The association of omega-6 fatty acids with IS and its risk factors from previous studies were nonuniform [11, 24, 29, 30, 52, 53], as some found no effects of omega-6 fats on IS, others found the protective effects [11, 14, 54]. Population-based studies found that serum LA was inversely associated with the risk of IS [14, 29, 30, 52] and HDL-C, LDL-C, TC [24, 55]. However, our MR results found that LA had no association with IS, which was supported by a systematic review of RCTs that LA did not result in increments of inflammatory metabolites [53]. Further, some research found that the effects of LA on IS might be counteracted by HDL-C and TC as LA was inversely associated with HDL-C, and TC [24, 55, 56]. In general, it might be that increase in LA reduced HDL-C and TC stimulatingly produced the counteracted effect, causing no effects of LA on IS. For another omega-6, A pooled analysis containing 30 prospective studies suggested higher AA had no association with the occurrence of IS [29]. Nevertheless, AA can be converted into pro-inflammatory markers [22], and inflammation plays a crucial role in atherosclerotic disease, including IS [5,6,7,8], which could underpin our results that higher AA was positively associated with the risk of IS, HDL-C, LDL-C, and TC. The further inference was that AA may increase IS through rising lipids level. Thus, the pro-inflammatory effects of AA might mainly influence the lipid metabolism, and further increase the risk of IS. Moreover, the pooled analysis noted that omega-6 had a neutral effect on blood pressure [24], whereas our evidence posed that AA had a lower effect on DBP, deserving further exploration. Importantly, the experiment confirmed that LA could convert into AA [13, 57]. Combining with our results, High circulating omega-6 fatty acids, especially AA, might be harmful to IS.

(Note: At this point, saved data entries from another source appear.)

-- ==== Sys2Proof/Laws/KeepsBoot.lean ====
section
/-!
SUPPORT. What the operations of Machine/Boot.lean keep.
-/
namespace Sys2Proof.Machine

theorem slotLook_keeps {s0 s : State} {b : Bool} (h : Keeps s0 s) :
    Keeps s0 (slotLook s b) :=
  .ite (State.put_keeps h) h

theorem execResetRelease_keeps {s0 s : State} {bootFlash : Bool} {twtAddr : Fin 4} {ctrlPort : Fin 8}
    {twinRole : Bool} {sfdpOk : Bool} {clear0 : Bool} {clear1 : Bool} (h : Keeps s0 s) {t : State}
    (e : execResetRelease bootFlash twtAddr ctrlPort twinRole sfdpOk clear0 clear1 s = .next t) : Keeps s0 t := by
  refine Cmd.run_keeps h (fun s h => ?_) e
  extract_lets v1 v2 v3 v4 v5 v6 v7 v8 v9 v10 v11 v12
  have h4 : Keeps s0 v4 := .upd h rfl
  try clear_value v4
  have h5 : Keeps s0 v5 := State.put_keeps h4
  try clear_value v5
  have h6 : Keeps s0 v6 := State.put_keeps h5
  try clear_value v6
  have h7 : Keeps s0 v7 := State.put_keeps h6
  try clear_value v7
  have h8 : Keeps s0 v8 := busClear_keeps (busClear_keeps h7)
  try clear_value v8
  have h9 : Keeps s0 v9 := slotLook_keeps (slotLook_keeps h8)
  try clear_value v9
  try clear_value v12
  exact .ite h (.upd h9 rfl)

theorem execLoadComplete_keeps {s0 s : State} (h : Keeps s0 s) {t : State}
    (e : execLoadComplete s = .next t) : Keeps s0 t :=
  Cmd.run_keeps h (fun _ h => .ite (State.enter_keeps h) h) e

theorem execCheckComplete_keeps {s0 s : State} {keyGood : Bool} {sigGood : Bool} (h : Keeps s0 s) {t : State}
    (e : execCheckComplete keyGood sigGood s = .next t) : Keeps s0 t := by
  refine Cmd.run_keeps h (fun s h => ?_) e
  refine Keeps.ite ?_ ?_
  · exact h
  · split
    · exact pwmOn_keeps (State.enter_keeps h)
    · extract_lets v1 v2 v3
      have h2 : Keeps s0 v2 := State.put_keeps h
      try clear_value v2
      try clear_value v3
      refine Keeps.ite ?_ ?_
      · exact State.enter_keeps (.upd h2 rfl)
      · split
        · exact pwmOn_keeps (State.enter_keeps (.upd h2 rfl))
        · exact State.enter_keeps (.upd h2 rfl)

theorem bootWrites_keeps {s0 s : State} {l : List (Nat × Word)} (h : Keeps s0 s) :
    Keeps s0 (bootWrites s l) := by
  unfold bootWrites
  refine Keeps.foldlT h (fun s i h => ?_)
  split
  · exact regWriteAs_keeps h

theorem bootLine_keeps {s0 s : State} {bs : List Byte} {base : Nat} {p : Nat × Nat} (h : Keeps s0 s) :
    Keeps s0 (bootLine bs base s p) := by
  unfold bootLine
  split
  · exact .ite h (State.raise_keeps (decodeError_keeps h))
  · exact beatRun_keeps h

theorem bootFabric_keeps {s0 s : State} {a : Nat} {bs : List Byte} (h : Keeps s0 s) :
    Keeps s0 (bootFabric s a bs) := by
  unfold bootFabric
  extract_lets v1
  split
  · exact State.raise_keeps h
  · exact .foldlT h (fun _ _ h => bootLine_keeps h)

theorem bootRequest_keeps {s0 s : State} (h : Keeps s0 s) :
    Keeps s0 (bootRequest s) := by
  unfold bootRequest
  split
  · exact .ite (State.powerWork_keeps h) h
  · exact h

theorem applySection_keeps {s0 s : State} {x : Section} (h : Keeps s0 s) :
    Keeps s0 (applySection s x) := by
  unfold applySection
  extract_lets v1 v2 v3
  try clear_value v3
  split
  · exact bootWrites_keeps h
  · exact bootWrites_keeps h
  · exact bootFabric_keeps h
  · exact .upd h rfl
  · exact h

theorem imageLoaded_keeps {s0 s : State} (h : Keeps s0 s) : Keeps s0 (imageLoaded s) := by
  unfold imageLoaded
  extract_lets v1 v2 v3 v4
  have h2 : Keeps s0 v2 := State.put_keeps (State.mark_keeps h)
  have h3 : Keeps s0 v3 := State.setReg_keeps (State.setReg_keeps h2)
  exact strCommit_keeps (gateCommit_keeps (xioEarly_keeps (mgpStart_keeps h3)))

theorem execPrepareSection_keeps {s0 s : State} {crcOk : Bool} (h : Keeps s0 s) {t : State}
    (e : execPrepareSection crcOk s = .next t) : Keeps s0 t := by
  refine Cmd.run_keeps h (fun s h => ?_) e
  split
  · exact h
  · extract_lets v1 v2 v3
    have h1 : Keeps s0 v1 := applySection_keeps h
    try clear_value v1
    have h3 : Keeps s0 v3 := .upd h1 rfl
    exact .ite h (.ite (engineReset_keeps (State.mark_keeps (State.put_keeps h))) (.ite h (.ite h1 (.ite (imageLoaded_keeps h3) h3))))

theorem execWakeNEvent_keeps {s0 s : State} (h : Keeps s0 s) {t : State}
    (e : execWakeNEvent s = .next t) : Keeps s0 t :=
  Cmd.run_keeps h (fun _ h => wakeUp_keeps h) e

theorem staleOne_keeps {s0 s : State} {act : Nat} {n : Nat} {sidx : Nat} {eidx : Nat} {byte : Nat → Nat} {k : Nat}
    {x : Nat × Nat} (h : Keeps s0 s) :
    Keeps s0 (staleOne s act n sidx eidx byte k x).2 := by
  unfold staleOne
  extract_lets v1 v2
  refine Keeps.iteVia (π := Prod.snd) ?_ ?_
  · exact h
  · refine Keeps.iteVia (π := Prod.snd) ?_ ?_
    · exact h
    · refine Keeps.iteVia (π := Prod.snd) ?_ ?_
      · exact beatRun_keeps (State.powerWork_keeps h)
      · exact beatStalled_keeps (State.powerWork_keeps h)

theorem staleRing_keeps {s0 s : State} {act : Nat} {ups : List (Nat × Nat)} {n : Nat} {sidx : Nat} {eidx : Nat}
    {byte : Nat → Nat} {k : Nat} (h : Keeps s0 s) :
    Keeps s0 (staleRing s act ups n sidx eidx byte k).2 := by
  unfold staleRing
  refine Keeps.foldlPairT h (fun s i h => ?_)
  split
  · rename_i _ s1 q1
    have h1 : Keeps s0 s1 := .ofPair q1 (staleOne_keeps h)
    exact h1

theorem staleRx_keeps {s0 s : State} {q : Fin 4} (h : Keeps s0 s) :
    Keeps s0 (staleRx s q) := by
  unfold staleRx
  extract_lets v1
  split
  · rename_i _ s2 q2
    have h2 : Keeps s0 s2 := .ofPair q2 (staleRing_keeps h)
    extract_lets v3
    exact State.setRing_keeps h2

theorem staleLog_keeps {s0 s : State} (h : Keeps s0 s) :
    Keeps s0 (staleLog s) := by
  unfold staleLog
  split
  · split
    · rename_i _ s1 q1
      have h1 : Keeps s0 s1 := .ofPair q1 (staleRing_keeps h)
      extract_lets v2
      try clear_value v2
      exact .upd h1 rfl

theorem staleDump_keeps {s0 s : State} (h : Keeps s0 s) :
    Keeps s0 (staleDump s) := by
  unfold staleDump
  split
  · split
    · rename_i _ s1 q1
      have h1 : Keeps s0 s1 := .ofPair q1 (staleRing_keeps h)
      extract_lets v2
      try clear_value v2
      exact .upd h1 rfl

theorem execStaleMark_keeps {s0 s : State} (h : Keeps s0 s) {t : State}
    (e : execStaleMark s = .next t) : Keeps s0 t :=
  Cmd.run_keeps h (fun _ h => staleDump_keeps (staleLog_keeps (.foldlT (staleJournal_keeps (staleFaults_keeps h)) (fun _ _ h => staleRx_keeps h)))) e

theorem execSysTempMeasure_keeps {s0 s : State} {temp : BitVec 12} (h : Keeps s0 s) {t : State}
    (e : execSysTempMeasure temp s = .next t) : Keeps s0 t := by
  refine Cmd.run_keeps h (fun s h => ?_) e
  extract_lets v1 v2 v3 v4
  have h2 : Keeps s0 v2 := State.put_keeps h
  try clear_value v2
  have h3 : Keeps s0 v3 := .ite (State.put_keeps h2) h2
  try clear_value v3
  exact .ite h (.upd h3 rfl)

theorem execPcieLinkUp_keeps {s0 s : State} {width : Fin 4} {gen : Fin 4} {msixEn : Bool} (h : Keeps s0 s) {t : State}
    (e : execPcieLinkUp width gen msixEn s = .next t) : Keeps s0 t :=
  Cmd.run_keeps h (fun _ h => .ite h (State.put_keeps (State.put_keeps (State.put_keeps (State.mark_keeps h))))) e

theorem pcieDown_keeps {s0 s : State} (h : Keeps s0 s) :
    Keeps s0 (pcieDown s) :=
  State.put_keeps (State.put_keeps (State.put_keeps (State.unmark_keeps h)))

theorem execPcieLinkDown_keeps {s0 s : State} (h : Keeps s0 s) {t : State}
    (e : execPcieLinkDown s = .next t) : Keeps s0 t :=
  Cmd.run_keeps h (fun _ h => pcieDown_keeps h) e

end Sys2Proof.Machine
end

As for omega-3 fatty acids, their association with IS and these factors were also conflicting. Cohort investigations and reviews have preferred that intake of products rich in EPA, DHA, DPA was associated with a lower risk of IS [17,18,19, 23] and benefited for dyslipidemias [58, 59]. Afore meta-analysis or intervention trials highlight that the effect of ALA on IS was unknown because of low quality, on lipids (HDL-C, LDL-C, TC) [60,61,62] was contradictory. Because limited by different duration, small sample size, substantial quit, misclassification of PUFA, memory bias, confounding such as eating fish [61], previous views were inconsistent. However, MR had the overwhelming superiority that it could avoid confounders and inverse causality. To make clear the association between different types of omega-3 fatty acids and IS, we designed the MR research. Our results showed suggestive evidence that ALA, not EPA, DHA or DPA was of benefit in the prevention of IS, which could support some intervention trials [21, 60, 63,64,65,66]. The further inference was that ALA may lower IS through decrease lipids level. In addition, we used PUFA in vivo, which could specify which part of PUFA exerted its influence and be more precise than the dietary PUFA in previous studies.
A major strength of our design was that large GWAS databases enabled us to evaluate the association of different components of PUFA with IS and its main factors, which was more specific than the only assessment of ω-6 fatty acids or ω-3 fatty acids. Another predominant strength is that focus on circulating PUFA concentrations rather than self-reported supplementation of PUFA in the conventional epidemiological investigations could avoid memory biases and be more accurate. After all, in the conventional investigations, it is not easy to distinguish the effects which component exerts [24]. On top of the above, MR had a unique strength that using genetic predictors determined at conception as instruments could avoid reserve causality and minimize residual confounding that can bias the consequences of observational research [33].
Yet, several limitations deserve consideration. First, we had about 80% power to detect the primary results of LA, AA, and DPA on IS, but less than 50% power for evaluating ALA, EPA, and DHA because of inadequate variance (Additional file 5: Table S4). However, the evidence of ALA, EPA, and DHA was in line with the hitherto largest meta-analysis [10]. Also, our findings were applicable for the European because our samples were restricted to the European population to diminish population stratification, another ancestry is needed to increase the generalizability. Next, we attempted to conduct the multi-MR to explore the more complicated relationship between PUFA, IS and its risk factors through all significant SNPs. However, we suffered failure since SNPs were high correlated [42]. Furthermore, limited by publicly available aggregate genome-wide results, we could not explore the non-linear relationship among PUFA, risk factors and IS thought MR.
Conclusions
In summary, our findings suggest that increases in ALA benefit for the prevention of IS but AA has the opposite effect. LA, EPA, DHA, and DPA do not affect IS. These findings are meaningful to the prevention of IS and future nutrition guideline.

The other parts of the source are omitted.